Songs of Jubilee: New and Selected Poems 1969–1983. Greensboro, North Carolina, Unicorn Press, 1986.
Folks like Me. Cambridge, Massachusetts, Zoland Books, 1993.
Cross a Parted Sea: Poems. Cambridge, Massachusetts, Zoland Books, 1996.
Your Hand in Mine. New York, Harcourt Brace, 1970.
Grandmother's Pictures (for children). Lenox, Massachusetts, Bookstore Press, 1974.
My Daddy's People Were Very Black. Newton, Massachusetts, Educational Development Center, 1976.
Walking the Street with Mississippi John Hurt (for children). Scarsdale, New York, Bradbury Press, 1978.
1935: A Memoir. Boston, Massachusetts, Ploughshares Books, 1990.
Editor, with Lucian W. Dixon, Chicory: Young Voices from the Black Ghetto. New York, Association Press, 1969.
Editor, with Hugh Fox, The Living Underground: An Anthology of Contemporary American Poetry. East Lansing, Michigan, Ghost Dance Press, 1969.*
Critical Studies: Introduction by Ron Shreiber to Winters, 1968; "Kinship and History in Sam Cornish's Generations" by C.K. Doreski, in Contemporary Literature (Madison, Wisconsin), 33(4), winter 1992; "Make a Drumbeat" by William Doreski, in Pembroke (Pembroke, North Carolina), 30, 1998.
Sam Cornish comments:
Most of my major themes are of urban life, the Negro predicament here in the cities, and my own family. I try to use a minimum of words to express the intended thought or feeling, with the effect of being starkly frank at times. Main verse form is unrhymed, free. Main influences—Lowell, T.S. Eliot, LeRoi Jones.* * *
Sam Cornish feels that T.S. Eliot, Robert Lowell, and LeRoi Jones have influenced him, and this influence is evident in his thematic affinity with Jones and the subtle irony of his poetry, a quality so significant in Eliot and Lowell. The three dominant themes in Cornish's works are urban life, the situation of people of color, and his own family. In form his poetry is strikingly concise—even terse—and his verse unrhymed. The short poem "Sam's World" is a representative sample of the poet's sharp consciousness of black people's plight and, simultaneously, his perception of the identity and dignity possible even in that plight:
sam's mother has
grey combed hair
she will never touch
it with a hot iron
she leaves it
the way the lord
she wears it proudly
a black and grey
round head of hair
In comments on his well-known "Generations 1" Cornish says that he "walked to the east side of Baltimore trying to find and remember the boys that grew up with me and were still living on the streets: laughing, talking and thinking about the streets, the playgrounds that had turned into parking lots, or weeded places after the riots.

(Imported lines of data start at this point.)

-- ==== Sys2Proof/Certificates/Slice0/Obligations.lean ====
section
/-! DEFINITION. The statements for the provers. The vocabulary in which they are written (namespace Claims) restates the
spec's rules on its own: results as exact integers, what an instruction leaves unchanged as a list of the pieces it may
change, which instructions carry which mark as lists transcribed from the spec's tables. -/

namespace Sys2Proof.Claims

open Sys2Proof.Machine

/-! ### Pieces of state and what an instruction leaves unchanged -/

/-- Every piece of state but memory and the four latches. -/
inductive Piece where
  | main (r : Reg8) | mainF | alt (r : Reg8) | altF
  | ix | iy | sp | pc | xpc | ip | iir | eir | mmu | mmuIn | irq | ioIn | ioDraws | ioTrace
deriving DecidableEq, Repr

/-- A piece has the same value in two states. -/
def Piece.Same : Piece → State → State → Prop
  | .main r, s, t => t.main.get r = s.main.get r
  | .mainF, s, t => t.main.f = s.main.f
  | .alt r, s, t => t.alt.get r = s.alt.get r
  | .altF, s, t => t.alt.f = s.alt.f
  | .ix, s, t => t.ix = s.ix
  | .iy, s, t => t.iy = s.iy
  | .sp, s, t => t.sp = s.sp
  | .pc, s, t => t.pc = s.pc
  | .xpc, s, t => t.xpc = s.xpc
  | .ip, s, t => t.ip = s.ip
  | .iir, s, t => t.iir = s.iir
  | .eir, s, t => t.eir = s.eir
  | .mmu, s, t => t.mmu = s.mmu
  | .mmuIn, s, t => t.mmuIn = s.mmuIn
  | .irq, s, t => t.irq = s.irq
  | .ioIn, s, t => t.ioIn = s.ioIn
  | .ioDraws, s, t => t.ioDraws = s.ioDraws
  | .ioTrace, s, t => t.ioTrace = s.ioTrace

/-- Every piece that is not listed keeps its value. -/
def Keeps (changed : List Piece) (s t : State) : Prop := ∀ p, p ∉ changed → p.Same s t

/-- Every byte of memory reads as before. -/
def MemKept (s t : State) : Prop := ∀ p, t.physByte p = s.physByte p

/-- Every byte of memory outside the listed addresses reads as before. -/
def MemKeptOutside (ps : List PhysAddr) (s t : State) : Prop := ∀ p, p ∉ ps → t.physByte p = s.physByte p

/-- The latches after an instruction that is not ALTD, IOI or IOE (10_state.md R52 to R55). -/
def LatchesAre (hold : Bool) (bug : Option IoSpace) (t : State) : Prop :=
  t.altd = false ∧ t.io = none ∧ t.hold = hold ∧ t.iobug = bug

/-- An instruction answers a next state that keeps what is not listed, leaves the latches as said, and has `P`. -/
def Completes (i : Instr) (s : State) (hold : Bool) (bug : Option IoSpace) (changed : List Piece) (P : State → Prop) :
    Prop :=
  ∃ t, exec i s = .next t ∧ Keeps changed s t ∧ LatchesAre hold bug t ∧ P t

/-! ### Destinations -/

/-- The bank a redirected destination lies in (45_prefix_block.md R431). -/
def bankOf (alt : Bool) (s : State) : Bank := if alt then s.alt else s.main

/-- A byte register of the chosen bank. -/
def regPiece (alt : Bool) (r : Reg8) : Piece := if alt then .alt r else .main r

/-- The flags register of the chosen bank. -/
def flagPiece (alt : Bool) : Piece := if alt then .altF else .mainF

/-- The pieces a word register consists of, in the chosen bank where it has two. -/
def wordPieces (alt : Bool) : WordReg → List Piece
  | .pair .bc => [regPiece alt .b, regPiece alt .c]
  | .pair .de => [regPiece alt .d, regPiece alt .e]
  | .pair .hl => [regPiece alt .h, regPiece alt .l]
  | .pair .af => [regPiece alt .a, flagPiece alt]
  | .ix => [.ix]
  | .iy => [.iy]
  | .sp => [.sp]

/-- The value of a word register, in the chosen bank where it has two: high byte first (10_state.md R32). -/
def wordIn (alt : Bool) (t : State) : WordReg → Word
  | .pair .bc => (bankOf alt t).b ++ (bankOf alt t).c
  | .pair .de => (bankOf alt t).d ++ (bankOf alt t).e
  | .pair .hl => (bankOf alt t).h ++ (bankOf alt t).l
  | .pair .af => (bankOf alt t).a ++ (bankOf alt t).f
  | .ix => t.ix
  | .iy => t.iy
  | .sp => t.sp

/-- The surroundings an I/O access may change. -/
def ioPieces : List Piece := [.mmu, .mmuIn, .ioIn, .ioDraws, .ioTrace]

/-! ### Flags -/

/-- The named flags have the given values, every other flag and every bit of F that holds no flag keeps its value
(00_scope.md R11, 10_state.md R43). -/
def FlagsBecome (w : FlagWrite) (old new : Byte) : Prop :=
  flagS new = w.s.getD (flagS old) ∧ flagZ new = w.z.getD (flagZ old) ∧ flagLV new = w.lv.getD (flagLV old) ∧
    flagC new = w.c.getD (flagC old) ∧
    ∀ i, i ∉ [flagSBit, flagZBit, flagLVBit, flagCBit] → new.getLsbD i = old.getLsbD i

/-- `lo ≤ x ≤ hi` for the two's complement range of `n` bits. -/
def fits (n : Nat) (x : Int) : Bool := decide (-(2 ^ (n - 1) : Int) ≤ x) && decide (x < (2 ^ (n - 1) : Int))

/-- `add_N` with V as "the signed result does not fit" (00_scope.md R14). -/
def addRef {n : Nat} (a b : BitVec n) (c : Bool) : BitVec n × FlagWrite :=
  let sum := a.toNat + b.toNat + c.toNat
  let res := BitVec.ofNat n sum
  (res, { s := decide (res.toInt < 0), z := decide (res.toNat = 0), lv := !fits n (a.toInt + b.toInt + c.toNat),
          c := decide (2 ^ n ≤ sum) })

/-- `sub_N` with V as "the signed result does not fit" and C as "a is less than b + c" (00_scope.md R14). -/
def subRef {n : Nat} (a b : BitVec n) (c : Bool) : BitVec n × FlagWrite :=
  let res := BitVec.ofInt n ((a.toNat : Int) - b.toNat - c.toNat)
  (res, { s := decide (res.toInt < 0), z := decide (res.toNat = 0), lv := !fits n (a.toInt - b.toInt - c.toNat),
          c := decide (a.toNat < b.toNat + c.toNat) })

/-- `logic_N` with the given C: L is "the value is at least 2^(N-4)" (00_scope.md R14). -/
def logicRef {n : Nat} (res : BitVec n) (c : Bool) : FlagWrite :=
  { s := decide (res.toInt < 0), z := decide (res.toNat = 0), lv := decide (2 ^ (n - 4) ≤ res.toNat), c := c }

/-- The accumulator operations as a result and flags (43_arith8.md R303 to R342). -/
def aluRef (op : AluOp) (a v : Byte) (cf : Bool) : Byte × FlagWrite :=
  match op with
  | .add => addRef a v false
  | .adc => addRef a v cf
  | .sub => subRef a v false
  | .sbc => subRef a v cf
  | .and => (a &&& v, logicRef (a &&& v) false)
  | .xor => (a ^^^ v, logicRef (a ^^^ v) false)
  | .or => (a ||| v, logicRef (a ||| v) false)
  | .cp => (a, (subRef a v false).2)

/-- The shifts and rotates as numbers: the result and the bit moved out (44_bit_shift_rotate.md R385 to R412). -/
def shiftRef (op : ShiftOp) (v : Byte) (cf : Bool) : Byte × Bool :=
  let x := v.toNat
  match op with
  | .rl => (BitVec.ofNat 8 (2 * x + cf.toNat), decide (128 ≤ x))
  | .rlc => (BitVec.ofNat 8 (2 * x + x / 128), decide (128 ≤ x))
  | .sla => (BitVec.ofNat 8 (2 * x), decide (128 ≤ x))
  | .rr => (BitVec.ofNat 8 (x / 2 + 128 * cf.toNat), decide (x % 2 = 1))
  | .rrc => (BitVec.ofNat 8 (x / 2 + 128 * (x % 2)), decide (x % 2 = 1))
  | .sra => (BitVec.ofNat 8 (x / 2 + 128 * (x / 128)), decide (x % 2 = 1))
  | .srl => (BitVec.ofNat 8 (x / 2), decide (x % 2 = 1))

/-- When a condition is true of F (10_state.md R42). -/
def condRef (f : Byte) : Cond → Prop
  | .nz => flagZ f = false
  | .z => flagZ f = true
  | .nc => flagC f = false
  | .c => flagC f = true
  | .lz => flagLV f = false
  | .lo => flagLV f = true
  | .p => flagS f = false
  | .m => flagS f = true

/-- When the 3-bit code of a condition is true of F: the flag Z, C, L/V or S equals the low bit (10_state.md R42). -/
def codeTrue (k : Nat) (f : Byte) : Bool :=
  let flag := if k / 2 = 0 then flagZ f else if k / 2 = 1 then flagC f else if k / 2 = 2 then flagLV f else flagS f
  flag == (k % 2 == 1)

/-- The priority of a request as a number (60_exceptions.md R504). -/
def priorityNumber : Priority → Nat
  | .p1 => 1
  | .p2 => 2
  | .p3 => 3

/-- The condition of `f` that a condition of `cc` names (30_encoding.md R115). -/
def ccRef : Cc → Cond
  | .nz => .nz
  | .z => .z
  | .nc => .nc
  | .c => .c

/-! ### Accesses that an I/O latch may redirect -/

/-- What an I/O access reads and changes outside the core, the MMU state included (20_memory.md R78). -/
structure Around where
  mmu     : MmuState
  mmuIn   : List (Option MmuState)
  ioIn    : List Byte
  ioDraws : Nat
  ioTrace : List IoEvent

/-- The surroundings of a state. -/
def around (s : State) : Around := ⟨s.mmu, s.mmuIn, s.ioIn, s.ioDraws, s.ioTrace⟩

/-- The oracle's next answer: the next supplied value, or else a free value (20_memory.md R78). -/
def Around.answer (w : Around) (sp : IoSpace) (a : Word) : Byte :=
  match w.ioIn with
  | v :: _ => v
  | [] => Config.ioDraw w.ioDraws sp (ioAddr sp a)

/-- The surroundings after a source access at `a`: unchanged by a memory access (20_memory.md R78). -/
def Around.read (w : Around) (sel : Option IoSpace) (a : Word) : Around :=
  match sel with
  | none => w
  | some sp =>
    ⟨w.mmu, w.mmuIn, w.ioIn.tail, if w.ioIn = [] then w.ioDraws + 1 else w.ioDraws,
      w.ioTrace ++ [.read sp (ioAddr sp a) (w.answer sp a)]⟩

/-- The surroundings after a destination access at `a`: unchanged by a memory access; an I/O write is recorded, and the
MMU state becomes what the oracle's next answer says, if it says anything (20_memory.md R78). -/
def Around.write (w : Around) (sel : Option IoSpace) (a : Word) (v : Byte) : Around :=
  match sel with
  | none => w
  | some sp =>
    ⟨w.mmuIn.head?.join.getD w.mmu, w.mmuIn.tail, w.ioIn, w.ioDraws, w.ioTrace ++ [.write sp (ioAddr sp a) v]⟩

/-- The space a marked access goes to: the I/O latch's; without one memory, or for one of the twelve forms of the I/O
bug the remembered space (45_prefix_block.md R434, 10_state.md R55). -/
def space (twelve : Bool) (s : State) : Option IoSpace :=
  match s.io with
  | some sp => some sp
  | none => if twelve then s.iobug else none

/-- A source access at `a` gives `v`: the byte in memory, or the oracle's answer. -/
def SourceByte (sel : Option IoSpace) (a : Word) (v : Byte) (s : State) : Prop :=
  match sel with
  | none => s.byteAt a = some v
  | some sp => v = (around s).answer sp a

/-- A source access of two bytes gives `w`: low byte at `a`, high byte at the next address (20_memory.md R71, R77). -/
def SourceWord (sel : Option IoSpace) (a w : Word) (s : State) : Prop :=
  match sel with
  | none => ∃ l h, s.byteAt a = some l ∧ s.byteAt (a + 1) = some h ∧ w = h ++ l
  | some sp => w = ((around s).read (some sp) a).answer sp (a + 1) ++ (around s).answer sp a

/-- A destination access at `a` stored `v`, and memory outside that byte is as before; an I/O access leaves memory. -/
def StoredByte (sel : Option IoSpace) (a : Word) (v : Byte) (s t : State) : Prop :=
  match sel with
  | none => t.physByte (s.phys a) = some v ∧ MemKeptOutside [s.phys a] s t
  | some _ => MemKept s t

/-- Two bytes lie at two physical addresses: `second` was written after `first`, so that it stands where both are the
same byte. -/
def TwoBytes (first second : PhysAddr) (v w : Byte) (s t : State) : Prop :=
  t.physByte second = some w ∧ (first ≠ second → t.physByte first = some v) ∧ MemKeptOutside [first, second] s t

The poem grew out of those meetings and remembering what it was like to grow up alone, how I felt about women, the church, what I wanted to do with my life." Remembered, relived, and reflected-upon events provide a major basis for his poetry. The unrecognizable and beautiful transformations of these events into poetry is obvious in "Generations 1." Specific details about the familiar figures of everyday life become highly generalized and evocative in such lines as these:
he would come into her cold apartment
wondering if he had the special knowledge
that women wanted from men
endured the pain she moaned
the odor between her breasts
and wanted god to remember
he was young
and in much trouble
Cornish's poetry shows an intense awareness of what it means to be human and, especially, to be black in contemporary America. It fuses in a complex way a tender awareness of intimate man-woman relations, close family ties, and a sympathy and understanding for fellow blacks. As an African-American poet, Cornish suffers the anguish of his people and writes about it in a way that combines the immediacy of one sharing the experience and the control of the detached observer. It is this tone of wistfulness and this control that make his poetry deeply moving without being shriekingly militant.